**Data entries:**

/-- ST in its four forms (R153), at any address (MISALIGNED_WORD = split, log 11). -/
def Obligations.StResult : Prop :=
  ∀ (s : State) (rs ra rb : Reg) (i9 : BitVec 9) (i23 : BitVec 23) (i36 : BitVec 36), s.mem.wf = true →
    StoreDone s (exec (.stRR rs ra rb) s) (s.reg ra + s.reg rb) (s.reg rs) 2#52 ∧
    StoreDone s (exec (.stRI9 rs ra i9) s) (s.reg ra + i9.signExtend 52) (s.reg rs) 2#52 ∧
    StoreDone s (exec (.stRI23 rs ra i23) s) (s.reg ra + i23.signExtend 52) (s.reg rs) 3#52 ∧
    StoreDone s (exec (.stRI36 rs ra i36) s) (s.reg ra + i36.signExtend 52) (s.reg rs) 4#52

/-- STB (R154). -/
def Obligations.StbResult : Prop :=
  ∀ (s : State) (rs ra : Reg) (i36 : BitVec 36), s.mem.wf = true →
    Completes (exec (.stbRI36 rs ra i36) s) fun t =>
      StoredByte s t (s.reg ra + i36.signExtend 52) (BitVec.ofNat 13 (s.reg rs).toNat) ∧ SameRegs s t ∧ t.flags = s.flags ∧
      t.pc = s.pc + 4#52 ∧ SameRun s t

/-- A load reads the latest store to the same address (R61, R253), at any address (MISALIGNED_WORD = split, log 11). -/
def Obligations.LoadAfterStoreReadsTheWord : Prop :=
  ∀ (s t u : State) (rs rt ra rb : Reg), s.mem.wf = true → rt ≠ 0#5 →
    exec (.stRR rs ra rb) s = .next t → exec (.ldRR rt ra rb) t = .next u → u.reg rt = s.reg rs

/-- PHP and PLP (R161, R162). MODEL CHOICE: also where R31 is no multiple of 4, by MISALIGNED_WORD = split (log 11). -/
def Obligations.PhpAndPlpResult : Prop :=
  ∀ s : State,
    (s.mem.wf = true → PushDone s (exec .php s) (imageOf s.flags) (s.pc + 1#52)) ∧
    Wrote s (exec .plp s) sp (s.reg sp + 4#52) (flagsOf (s.wordAt (s.reg sp))) 1#52

/-- PSH (R163), PSH R31 in the literal order. MODEL CHOICE: also where R31 is no multiple of 4, by MISALIGNED_WORD = split (log 11). -/
def Obligations.PshResult : Prop :=
  ∀ (s : State) (ra : Reg), s.mem.wf = true →
    PushDone s (exec (.psh ra) s) (if ra = sp then s.reg sp - 4#52 else s.reg ra) (s.pc + 1#52)

/-- POP (R164), POP R31 in the literal order, POP R0 discarding. MODEL CHOICE: also where R31 is no multiple of 4, by MISALIGNED_WORD = split (log 11). -/
def Obligations.PopResult : Prop :=
  ∀ (s : State) (rt : Reg),
    Completes (exec (.pop rt) s) fun t =>
      t.reg 0#5 = 0#52 ∧ (rt ≠ 0#5 → rt ≠ sp → t.reg rt = s.wordAt (s.reg sp)) ∧
      t.reg sp = (if rt = sp then s.wordAt (s.reg sp) + 4#52 else s.reg sp + 4#52) ∧
      (∀ r, r ≠ rt → r ≠ sp → t.reg r = s.reg r) ∧
      t.flags = nz s.flags (s.wordAt (s.reg sp)) ∧ t.pc = s.pc + 1#52 ∧ SameMemory s t ∧ SameRun s t

/-- JMP in both forms (R170, R171). -/
def Obligations.JmpResult : Prop :=
  ∀ (s : State) (ra : Reg) (addr : BitVec 46),
    OnlyFlagsAndPc s (exec (.jmpAbs46 addr) s) s.flags (BitVec.ofNat 52 (s.pc.toNat / 2 ^ 46 * 2 ^ 46 + addr.toNat)) ∧
    OnlyFlagsAndPc s (exec (.jmpReg ra) s) s.flags (s.reg ra)

/-- JSR in both forms (R172, R173), JSR [R31] in the literal order. MODEL CHOICE: also where R31 is no multiple of 4, by MISALIGNED_WORD = split (log 11). -/
def Obligations.JsrResult : Prop :=
  ∀ (s : State) (ra : Reg) (addr : BitVec 46), s.mem.wf = true →
    PushDone s (exec (.jsrAbs46 addr) s) (s.pc + 4#52) (BitVec.ofNat 52 (s.pc.toNat / 2 ^ 46 * 2 ^ 46 + addr.toNat)) ∧
    PushDone s (exec (.jsrReg ra) s) (s.pc + 1#52) (if ra = sp then s.reg sp - 4#52 else s.reg ra)

/-- RTS (R174): its encoding, opcode 24o with Fn3 = 0 and bits 12..9 unused, and its effect. MODEL CHOICE: also where R31 is no multiple of 4, by MISALIGNED_WORD = split (log 11). -/
def Obligations.RtsResult : Prop :=
  ∀ (s : State) (b : Byte), (b.extractLsb' 0 9 = 0o024#9 → decode [b] = .ok .rts) ∧
    Completes (exec .rts s) fun t =>
      WroteReg s t sp (s.reg sp + 4#52) ∧ t.flags = s.flags ∧ t.pc = s.wordAt (s.reg sp) ∧ SameMemory s t ∧ SameRun s t

/-- RTI (R175). MODEL CHOICE: also where R31 is no multiple of 4, by MISALIGNED_WORD = split (log 11). -/
def Obligations.RtiResult : Prop :=
  ∀ s : State,
    Completes (exec .rti s) fun t =>
      WroteReg s t sp (s.reg sp + 8#52) ∧ t.flags = flagsOf (s.wordAt (s.reg sp)) ∧ t.pc = s.wordAt (s.reg sp + 4#52) ∧
      SameMemory s t ∧ SameRun s t

/-- NOP: its encoding, opcode 24o with Fn3 = 7, 1 byte and no flag (R176, R99). MODEL CHOICE: that it changes nothing but pc is no rule of the source: R176 marks that sentence as general knowledge, not in the source (log 34, PRESUMED). -/
def Obligations.NopResult : Prop :=
  ∀ (s : State) (b : Byte), (b.extractLsb' 0 9 = 0o724#9 → decode [b] = .ok .nop) ∧
    OnlyFlagsAndPc s (exec .nop s) s.flags (s.pc + 1#52)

**Exercise:** Every line in the records has to be written out again exactly.

**Exercise output:**
/-- ST in its four forms (R153), at any address (MISALIGNED_WORD = split, log 11). -/
def Obligations.StResult : Prop :=
  ∀ (s : State) (rs ra rb : Reg) (i9 : BitVec 9) (i23 : BitVec 23) (i36 : BitVec 36), s.mem.wf = true →
    StoreDone s (exec (.stRR rs ra rb) s) (s.reg ra + s.reg rb) (s.reg rs) 2#52 ∧
    StoreDone s (exec (.stRI9 rs ra i9) s) (s.reg ra + i9.signExtend 52) (s.reg rs) 2#52 ∧
    StoreDone s (exec (.stRI23 rs ra i23) s) (s.reg ra + i23.signExtend 52) (s.reg rs) 3#52 ∧
    StoreDone s (exec (.stRI36 rs ra i36) s) (s.reg ra + i36.signExtend 52) (s.reg rs) 4#52

/-- STB (R154). -/
def Obligations.StbResult : Prop :=
  ∀ (s : State) (rs ra : Reg) (i36 : BitVec 36), s.mem.wf = true →
    Completes (exec (.stbRI36 rs ra i36) s) fun t =>
      StoredByte s t (s.reg ra + i36.signExtend 52) (BitVec.ofNat 13 (s.reg rs).toNat) ∧ SameRegs s t ∧ t.flags = s.flags ∧
      t.pc = s.pc + 4#52 ∧ SameRun s t

/-- A load reads the latest store to the same address (R61, R253), at any address (MISALIGNED_WORD = split, log 11). -/
def Obligations.LoadAfterStoreReadsTheWord : Prop :=
  ∀ (s t u : State) (rs rt ra rb : Reg), s.mem.wf = true → rt ≠ 0#5 →
    exec (.stRR rs ra rb) s = .next t → exec (.ldRR rt ra rb) t = .next u → u.reg rt = s.reg rs

/-- PHP and PLP (R161, R162). MODEL CHOICE: also where R31 is no multiple of 4, by MISALIGNED_WORD = split (log 11). -/
def Obligations.PhpAndPlpResult : Prop :=
  ∀ s : State,
    (s.mem.wf = true → PushDone s (exec .php s) (imageOf s.flags) (s.pc + 1#52)) ∧
    Wrote s (exec .plp s) sp (s.reg sp + 4#52) (flagsOf (s.wordAt (s.reg sp))) 1#52

/-- PSH (R163), PSH R31 in the literal order. MODEL CHOICE: also where R31 is no multiple of 4, by MISALIGNED_WORD = split (log 11). -/
def Obligations.PshResult : Prop :=
  ∀ (s : State) (ra : Reg), s.mem.wf = true →
    PushDone s (exec (.psh ra) s) (if ra = sp then s.reg sp - 4#52 else s.reg ra) (s.pc + 1#52)

/-- POP (R164), POP R31 in the literal order, POP R0 discarding. MODEL CHOICE: also where R31 is no multiple of 4, by MISALIGNED_WORD = split (log 11). -/
def Obligations.PopResult : Prop :=
  ∀ (s : State) (rt : Reg),
    Completes (exec (.pop rt) s) fun t =>
      t.reg 0#5 = 0#52 ∧ (rt ≠ 0#5 → rt ≠ sp → t.reg rt = s.wordAt (s.reg sp)) ∧
      t.reg sp = (if rt = sp then s.wordAt (s.reg sp) + 4#52 else s.reg sp + 4#52) ∧
      (∀ r, r ≠ rt → r ≠ sp → t.reg r = s.reg r) ∧
      t.flags = nz s.flags (s.wordAt (s.reg sp)) ∧ t.pc = s.pc + 1#52 ∧ SameMemory s t ∧ SameRun s t

/-- JMP in both forms (R170, R171). -/
def Obligations.JmpResult : Prop :=
  ∀ (s : State) (ra : Reg) (addr : BitVec 46),
    OnlyFlagsAndPc s (exec (.jmpAbs46 addr) s) s.flags (BitVec.ofNat 52 (s.pc.toNat / 2 ^ 46 * 2 ^ 46 + addr.toNat)) ∧
    OnlyFlagsAndPc s (exec (.jmpReg ra) s) s.flags (s.reg ra)

/-- JSR in both forms (R172, R173), JSR [R31] in the literal order. MODEL CHOICE: also where R31 is no multiple of 4, by MISALIGNED_WORD = split (log 11). -/
def Obligations.JsrResult : Prop :=
  ∀ (s : State) (ra : Reg) (addr : BitVec 46), s.mem.wf = true →
    PushDone s (exec (.jsrAbs46 addr) s) (s.pc + 4#52) (BitVec.ofNat 52 (s.pc.toNat / 2 ^ 46 * 2 ^ 46 + addr.toNat)) ∧
    PushDone s (exec (.jsrReg ra) s) (s.pc + 1#52) (if ra = sp then s.reg sp - 4#52 else s.reg ra)

/-- RTS (R174): its encoding, opcode 24o with Fn3 = 0 and bits 12..9 unused, and its effect. MODEL CHOICE: also where R31 is no multiple of 4, by MISALIGNED_WORD = split (log 11). -/
def Obligations.RtsResult : Prop :=
  ∀ (s : State) (b : Byte), (b.extractLsb' 0 9 = 0o024#9 → decode [b] = .ok .rts) ∧
    Completes (exec .rts s) fun t =>
      WroteReg s t sp (s.reg sp + 4#52) ∧ t.flags = s.flags ∧ t.pc = s.wordAt (s.reg sp) ∧ SameMemory s t ∧ SameRun s t

/-- RTI (R175). MODEL CHOICE: also where R31 is no multiple of 4, by MISALIGNED_WORD = split (log 11). -/
def Obligations.RtiResult : Prop :=
  ∀ s : State,
    Completes (exec .rti s) fun t =>
      WroteReg s t sp (s.reg sp + 8#52) ∧ t.flags = flagsOf (s.wordAt (s.reg sp)) ∧ t.pc = s.wordAt (s.reg sp + 4#52) ∧
      SameMemory s t ∧ SameRun s t

/-- NOP: its encoding, opcode 24o with Fn3 = 7, 1 byte and no flag (R176, R99). MODEL CHOICE: that it changes nothing but pc is no rule of the source: R176 marks that sentence as general knowledge, not in the source (log 34, PRESUMED). -/
def Obligations.NopResult : Prop :=
  ∀ (s : State) (b : Byte), (b.extractLsb' 0 9 = 0o724#9 → decode [b] = .ok .nop) ∧
    OnlyFlagsAndPc s (exec .nop s) s.flags (s.pc + 1#52)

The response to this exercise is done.